RESULTS: The AA genotype frequencies in patients with DN were significantly lower than those in patients without DN (χ2 = 8.04, p = 0.018). Multivariate logistic regression analyses showed that individuals with the AA genotype had a significantly lower risk for DN (OR 0.52; 95% CI 0.28, 0.94; p = 0.029) than those with the CC genotype. Moreover, AA carriers had a significantly lower risk of DN (OR 0.46; 95% CI 0.26, 0.82; p = 0.009) relative to those with the CC + CA genotype, even after adjusting for known DN risk factors.
CONCLUSION: Our study indicated that the -617C/A polymorphism within the NRF2 promoter was significantly associated with DN in Chinese Han patients with T2DM.

Introduction

Diabetic nephropathy (DN) is one of the microvascular complications of diabetes and is the most common cause of end-stage renal disease (ESRD), and the cost for the treatment of diabetic patients with ESRD is increasing.1 Statistically, approximately 35% of people with diabetes will develop evidence of DN, and a substantial number of them would require dialysis.2 Therefore, an improved understanding of the factors involved in the onset and progression of DN is urgently required.

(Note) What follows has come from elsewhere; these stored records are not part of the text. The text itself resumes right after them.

-- ==== Sys2Proof/Machine/Core.lean ====
section
/-! DEFINITION. The machine as the host runs it. -/

def Sys2Proof.core : Host.Core := { State := Sys2Proof.Machine.State, Fault := Sys2Proof.Machine.Fault, Refusal := Sys2Proof.Machine.Refusal, step := Sys2Proof.Machine.step, reset := Sys2Proof.Machine.State.reset }
end

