-- ==== Sys2Proof/Laws/Memory.lean ====
section
/-! SUPPORT. The laws of memory: read after write, the canonical form (R44), and what a wide access reads and writes (R64,
R65). -/

namespace Sys2Proof.Machine

/-! ## One byte -/

theorem Memory.read_write_same (m : Memory) (a : Nat) (v : Byte) :
    Memory.read (Memory.write m a v) a = some v := by
  induction m with
  | nil => simp [Memory.write, Memory.read]
  | cons c m ih =>
    obtain ⟨k, b⟩ := c
    by_cases h1 : a < k
    · simp [Memory.write, Memory.read, h1]
    · by_cases h2 : a = k <;> simp [Memory.write, Memory.read, h1, h2, ih]

theorem Memory.read_write_other (m : Memory) {a b : Nat} (v : Byte) (h : b ≠ a) :
    Memory.read (Memory.write m a v) b = Memory.read m b := by
  induction m with
  | nil => simp [Memory.write, Memory.read, h]
  | cons c m ih =>
    obtain ⟨k, x⟩ := c
    by_cases h1 : a < k
    · simp [Memory.write, Memory.read, h1, h]
    · by_cases h2 : a = k
      · subst h2; simp [Memory.write, Memory.read, h]
      · by_cases h3 : b = k <;> simp [Memory.write, Memory.read, h1, h2, h3, ih]

/-! ## The canonical form -/

theorem Memory.risesFrom_write (m : Memory) (a lo : Nat) (v : Byte) (hlo : lo ≤ a)
    (h : Memory.risesFrom lo m = true) : Memory.risesFrom lo (Memory.write m a v) = true := by
  induction m generalizing lo with
  | nil => simpa [Memory.write, Memory.risesFrom] using hlo
  | cons c m ih =>
    obtain ⟨k, b⟩ := c
    simp only [Memory.risesFrom, Bool.and_eq_true, decide_eq_true_eq] at h
    by_cases h1 : a < k
    · simp [Memory.write, Memory.risesFrom, h1, hlo, h.2]
    · by_cases h2 : a = k
      · subst h2; simp [Memory.write, Memory.risesFrom, h]
      · have := ih (k + 1) (by omega) h.2
        simp [Memory.write, Memory.risesFrom, h1, h2, h.1, this]

theorem Memory.all_write (m : Memory) (p : Host.Cell → Bool) (a : Nat) (v : Byte)
    (h : m.all p = true) (hp : p (a, v) = true) : (Memory.write m a v).all p = true := by
  induction m with
  | nil => simp [Memory.write, hp]
  | cons c m ih =>
    obtain ⟨k, b⟩ := c
    simp only [List.all_cons, Bool.and_eq_true] at h
    by_cases h1 : a < k
    · simp [Memory.write, h1, hp, h]
    · by_cases h2 : a = k
      · subst h2; simp [Memory.write, hp, h]
      · simp [Memory.write, h1, h2, h.1, ih h.2]

/-- A write at a 32-bit address keeps the canonical form. -/
theorem Memory.wf_write (m : Memory) (a : Nat) (v : Byte) (ha : a < 0x100000000)
    (h : Memory.wf m = true) : Memory.wf (Memory.write m a v) = true := by
  simp only [Memory.wf, Bool.and_eq_true] at h ⊢
  exact ⟨Memory.risesFrom_write m a 0 v (Nat.zero_le a) h.1,
    Memory.all_write m _ a v h.2 (by simp [ha, unlistedByte])⟩

theorem Memory.wf_place (m : Memory) (image : List (Word × Byte)) (h : Memory.wf m = true) :
    Memory.wf (Memory.place m image) = true := by
  induction image generalizing m with
  | nil => exact h
  | cons c rest ih => exact ih _ (Memory.wf_write m _ _ c.1.isLt h)

/-! ## Several bytes -/

/-- Bytes of one access stand at different addresses. -/
theorem offset_ne (a : Word) {j k : Nat} (hj : j < 4) (hk : k < 4) (h : j ≠ k) :
    a + BitVec.ofNat 32 j ≠ a + BitVec.ofNat 32 k := by
  intro e
  have e2 : BitVec.ofNat 32 j = BitVec.ofNat 32 k := by simpa using e
  have e3 := congrArg BitVec.toNat e2
  simp only [BitVec.toNat_ofNat] at e3
  omega

theorem writeLanes_wf (m : Memory) (e : Endian) (n : Nat) (a v : Word) (k : Nat)
    (h : Memory.wf m = true) : Memory.wf (writeLanes m e n a v k) = true := by
  induction k with
  | zero => exact h
  | succ k ih => exact Memory.wf_write _ _ _ (a + BitVec.ofNat 32 k).isLt ih

/-- A wide write leaves every other byte alone (R65). -/
theorem read_writeLanes_other (m : Memory) (e : Endian) (n : Nat) (a v b : Word) (k : Nat)
    (h : ∀ j < k, b ≠ a + BitVec.ofNat 32 j) :
    Memory.read (writeLanes m e n a v k) b.toNat = Memory.read m b.toNat := by
  induction k with
  | zero => rfl
  | succ k ih =>
    have hne : b.toNat ≠ (a + BitVec.ofNat 32 k).toNat :=
      fun e => h k (Nat.lt_succ_self k) (BitVec.eq_of_toNat_eq e)
    rw [writeLanes, Memory.read_write_other _ _ hne]
    exact ih fun j hj => h j (Nat.lt_succ_of_lt hj)

/-- A wide write puts its lanes where R65 says. -/
theorem read_writeLanes_same (m : Memory) (e : Endian) (n : Nat) (a v : Word) {j k : Nat} (hk : k ≤ 4) (hj : j < k) :
    Memory.read (writeLanes m e n a v k) (a + BitVec.ofNat 32 j).toNat = some (laneByte v (lane e n j)) := by
  induction k with
  | zero => omega
  | succ k ih =>
    rw [writeLanes]
    by_cases hjk : j = k
    · subst hjk; exact Memory.read_write_same _ _ _
    · have hne : (a + BitVec.ofNat 32 j).toNat ≠ (a + BitVec.ofNat 32 k).toNat :=
        fun e => offset_ne a (by omega) (by omega) hjk (BitVec.eq_of_toNat_eq e)
      rw [Memory.read_write_other _ _ hne]
      exact ih (by omega) (by omega)

theorem widthBytes_le (w : Width) : widthBytes w ≤ 4 := by cases w <;> decide

/-- A store leaves every byte outside its own alone. -/
theorem byteAt_memWrite_other (s : State) (w : Width) (a v b : Word)
    (h : ∀ k < widthBytes w, b ≠ a + BitVec.ofNat 32 k) : (memWrite s w a v).byteAt b = s.byteAt b :=
  read_writeLanes_other _ _ _ _ _ _ _ h

/-- A store puts each of its bytes at its lane. -/
theorem byteAt_memWrite_same (s : State) (w : Width) (a v : Word) {k : Nat} (hk : k < widthBytes w) :
    (memWrite s w a v).byteAt (a + BitVec.ofNat 32 k)
      = some (laneByte v (lane s.cfg.endian (widthBytes w) k)) :=
  read_writeLanes_same _ _ _ _ _ (widthBytes_le w) hk

theorem memWrite_wf (s : State) (w : Width) (a v : Word) (h : Memory.wf s.mem = true) :
    Memory.wf (memWrite s w a v).mem = true :=
  writeLanes_wf _ _ _ _ _ _ h

/-! ## Reads, by width (R64) -/

/-- Four bytes at their lanes are their concatenation. -/
theorem append_eq_lanes (b0 b1 b2 b3 : Byte) :
    (b3 ++ b2 ++ b1 ++ b0 : Word)
      = 0 ||| laneWord b0 0 ||| laneWord b1 1 ||| laneWord b2 2 ||| laneWord b3 3 := by
  apply BitVec.eq_of_getLsbD_eq
  intro i hi
  simp only [laneWord, BitVec.getLsbD_or, BitVec.getLsbD_shiftLeft, BitVec.getLsbD_setWidth,
    BitVec.getLsbD_append]
  have z0 : ∀ j, 8 ≤ j → b0.getLsbD j = false := fun j h => BitVec.getLsbD_of_ge _ _ h
  have z1 : ∀ j, 8 ≤ j → b1.getLsbD j = false := fun j h => BitVec.getLsbD_of_ge _ _ h
  have z2 : ∀ j, 8 ≤ j → b2.getLsbD j = false := fun j h => BitVec.getLsbD_of_ge _ _ h
  by_cases h8 : i < 8
  · simp [h8, hi, show i < 16 by omega, show i < 24 by omega]
  · by_cases h16 : i < 16
    · simp [h8, h16, hi, z0 i (by omega), show i - 8 < 8 by omega, show i < 24 by omega,
        show i - 8 < 32 by omega]
    · by_cases h24 : i < 24
      · simp [h8, h16, h24, hi, z0 i (by omega), z1 (i - 8) (by omega), show ¬ i - 8 < 8 by omega,
          show i - 16 < 32 by omega, show i - 8 - 8 = i - 16 by omega, show i - 16 < 8 by omega]
      · simp [h8, h16, h24, hi, z0 i (by omega), z1 (i - 8) (by omega), z2 (i - 16) (by omega),
          show ¬ i - 8 < 8 by omega, show ¬ i - 16 < 8 by omega, show i - 24 < 32 by omega,
          show i - 8 - 8 = i - 16 by omega, show i - 16 - 8 = i - 24 by omega]

/-- Two bytes at their lanes are their concatenation, zero-extended. -/
theorem append_half_eq_lanes (b0 b1 : Byte) :
    ((b1 ++ b0 : BitVec 16).setWidth 32 : Word) = 0 ||| laneWord b0 0 ||| laneWord b1 1 := by
  apply BitVec.eq_of_getLsbD_eq
  intro i hi
  simp only [laneWord, BitVec.getLsbD_or, BitVec.getLsbD_shiftLeft, BitVec.getLsbD_setWidth,
    BitVec.getLsbD_append]
  have z0 : ∀ j, 8 ≤ j → b0.getLsbD j = false := fun j h => BitVec.getLsbD_of_ge _ _ h
  by_cases h8 : i < 8
  · simp [h8, hi]
  · simp [h8, hi, z0 i (by omega), show i - 8 < 32 by omega]

/-- The lanes of a word in either direction. -/
theorem or_reverse4 (x y z w : Word) : 0 ||| x ||| y ||| z ||| w = 0 ||| w ||| z ||| y ||| x := by
  ac_rfl

/-- A byte reads as itself in either order. -/
theorem memRead_byte (s : State) (a : Word) {b0 : Byte} (h0 : s.byteAt a = some b0) :
    memRead s .byte a = .ok (b0.setWidth 32) := by
  have hl : lane s.cfg.endian 1 0 = 0 := by cases s.cfg.endian <;> rfl
  simp [memRead, widthBytes, readLanes, h0, hl, laneWord]

/-- A halfword as R64 assembles it. -/
theorem memRead_half (s : State) (a : Word) {b0 b1 : Byte} (h0 : s.byteAt a = some b0)
    (h1 : s.byteAt (a + 1) = some b1) :
    memRead s .half a = .ok (match s.cfg.endian with
      | .little => (b1 ++ b0 : BitVec 16).setWidth 32
      | .big => (b0 ++ b1 : BitVec 16).setWidth 32) := by
  have h0' : s.byteAt (a + BitVec.ofNat 32 0) = some b0 := by simpa using h0
  have h1' : s.byteAt (a + BitVec.ofNat 32 1) = some b1 := by simpa using h1
  simp only [memRead, widthBytes, readLanes, h0', h1']
  cases s.cfg.endian <;> simp only [lane, Nat.reduceSub]
  · exact congrArg Access.ok (append_half_eq_lanes b0 b1).symm
  · refine congrArg Access.ok (Eq.trans ?_ (append_half_eq_lanes b1 b0).symm)
    ac_rfl

/-- A word as R64 assembles it. -/
theorem memRead_word (s : State) (a : Word) {b0 b1 b2 b3 : Byte} (h0 : s.byteAt a = some b0)
    (h1 : s.byteAt (a + 1) = some b1) (h2 : s.byteAt (a + 2) = some b2) (h3 : s.byteAt (a + 3) = some b3) :
    memRead s .word a = .ok (bytesWord s.cfg.endian b0 b1 b2 b3) := by
  have h0' : s.byteAt (a + BitVec.ofNat 32 0) = some b0 := by simpa using h0
  have h1' : s.byteAt (a + BitVec.ofNat 32 1) = some b1 := by simpa using h1
  have h2' : s.byteAt (a + BitVec.ofNat 32 2) = some b2 := by simpa using h2
  have h3' : s.byteAt (a + BitVec.ofNat 32 3) = some b3 := by simpa using h3
  simp only [memRead, widthBytes, readLanes, h0', h1', h2', h3']
  cases s.cfg.endian <;> simp only [lane, Nat.reduceSub]
  · exact congrArg Access.ok (append_eq_lanes b0 b1 b2 b3).symm
  · exact congrArg Access.ok ((or_reverse4 _ _ _ _).trans (append_eq_lanes b3 b2 b1 b0).symm)

/-- What a read can answer: a value where every byte has one, else the fault of the lowest byte that has none (R46, U4). -/
theorem readLanes_cases (s : State) (n : Nat) (a : Word) (k : Nat) :
    (∃ v, readLanes s n a k = .ok v ∧ ∀ j < k, (s.byteAt (a + BitVec.ofNat 32 j)).isSome)
      ∨ (∃ j < k, readLanes s n a k = .fault (.unwrittenByte (a + BitVec.ofNat 32 j))
          ∧ s.byteAt (a + BitVec.ofNat 32 j) = none ∧ ∀ i < j, (s.byteAt (a + BitVec.ofNat 32 i)).isSome) := by
  induction k with
  | zero => exact .inl ⟨0, rfl, by omega⟩
  | succ k ih =>
    rcases ih with ⟨v, hv, hb⟩ | ⟨j, hj, hf, hn, hl⟩
    · cases hk : s.byteAt (a + BitVec.ofNat 32 k) with
      | none => exact .inr ⟨k, Nat.lt_succ_self k, by simp only [readLanes, hv, hk], hk, hb⟩
      | some b =>
        refine .inl ⟨_, by simp only [readLanes, hv, hk]; rfl, fun j hj => ?_⟩
        rcases Nat.lt_succ_iff_lt_or_eq.mp hj with h | h
        · exact hb j h
        · subst h; simp [hk]
    · exact .inr ⟨j, by omega, by simp only [readLanes, hf], hn, hl⟩

end Sys2Proof.Machine
end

To date, the major risk factors leading to DN include hyperglycemia, disorder of the rennin-angiotensin system, oxygen stress, inflammatory reaction and gene polymorphism.3 Recent evidence also suggests that nuclear factor erythroid-2-related factor 2 (NRF2) plays an important role in the development of type 2 diabetes mellitus (T2DM) as well as its complications.4

The master antioxidant regulator NRF2 is a member of the cap-n-collar basic leucine zipper family that regulates the expression of many antioxidant genes in response to oxidative stress.5,6 Under physiological conditions, Kelch-like ECH associating protein 1 (Keap1) combines with NRF2, triggering its proteasomal degradation.7 In the presence of oxidative stress, NRF2 escapes such degradation and undergoes translocation to the nucleus, where it binds to antioxidant responsive elements (AREs) and upregulates the expression of various downstream genes encoding antioxidant enzymes, including heme oxygenase-1, NAD(P)H quinine oxidoreductase, superoxide dismutase 3, and peroxiredoxin 1, to avoid oxidative damage.8–10 To date, NRF2 has emerged as a potential therapeutic strategy for various diseases because it can induce antioxidant enzymes and other cytoprotective enzymes.4,11–13 A few single nucleotide polymorphisms (SNPs) have been identified in the NRF2 gene, such as rs264723, rs13001694, rs10497511, rs1806649.4 In particular, SNP −617C/A (rs6721961), a variant of the NRF2 gene in the upstream promoter region, is considered to play a pivotal role in the positive feedback loop of transcriptional activation of the NRF2 gene to regulate the NRF2 protein level.14

The −617C/A polymorphism has been gaining attention in the field of pharmacology and especially in the chemoprevention of diseases such as cancer and metabolic and cardiovascular diseases.15–18 A polymorphism in the NRF2 promoter (−617 C/A) diminished the promoter activity compared with the wild type (−617 CC) and was associated with a higher risk for developing acute lung injury, a disease related to reduced antioxidative cell defense.19 Furthermore, the rs6721961 polymorphism has been associated with oxidative stress and the risk of newly diagnosed T2DM.16 However, the role of the −617C/A (rs6721961) polymorphism within NRF2 in the regulation of DN in humans has never been investigated.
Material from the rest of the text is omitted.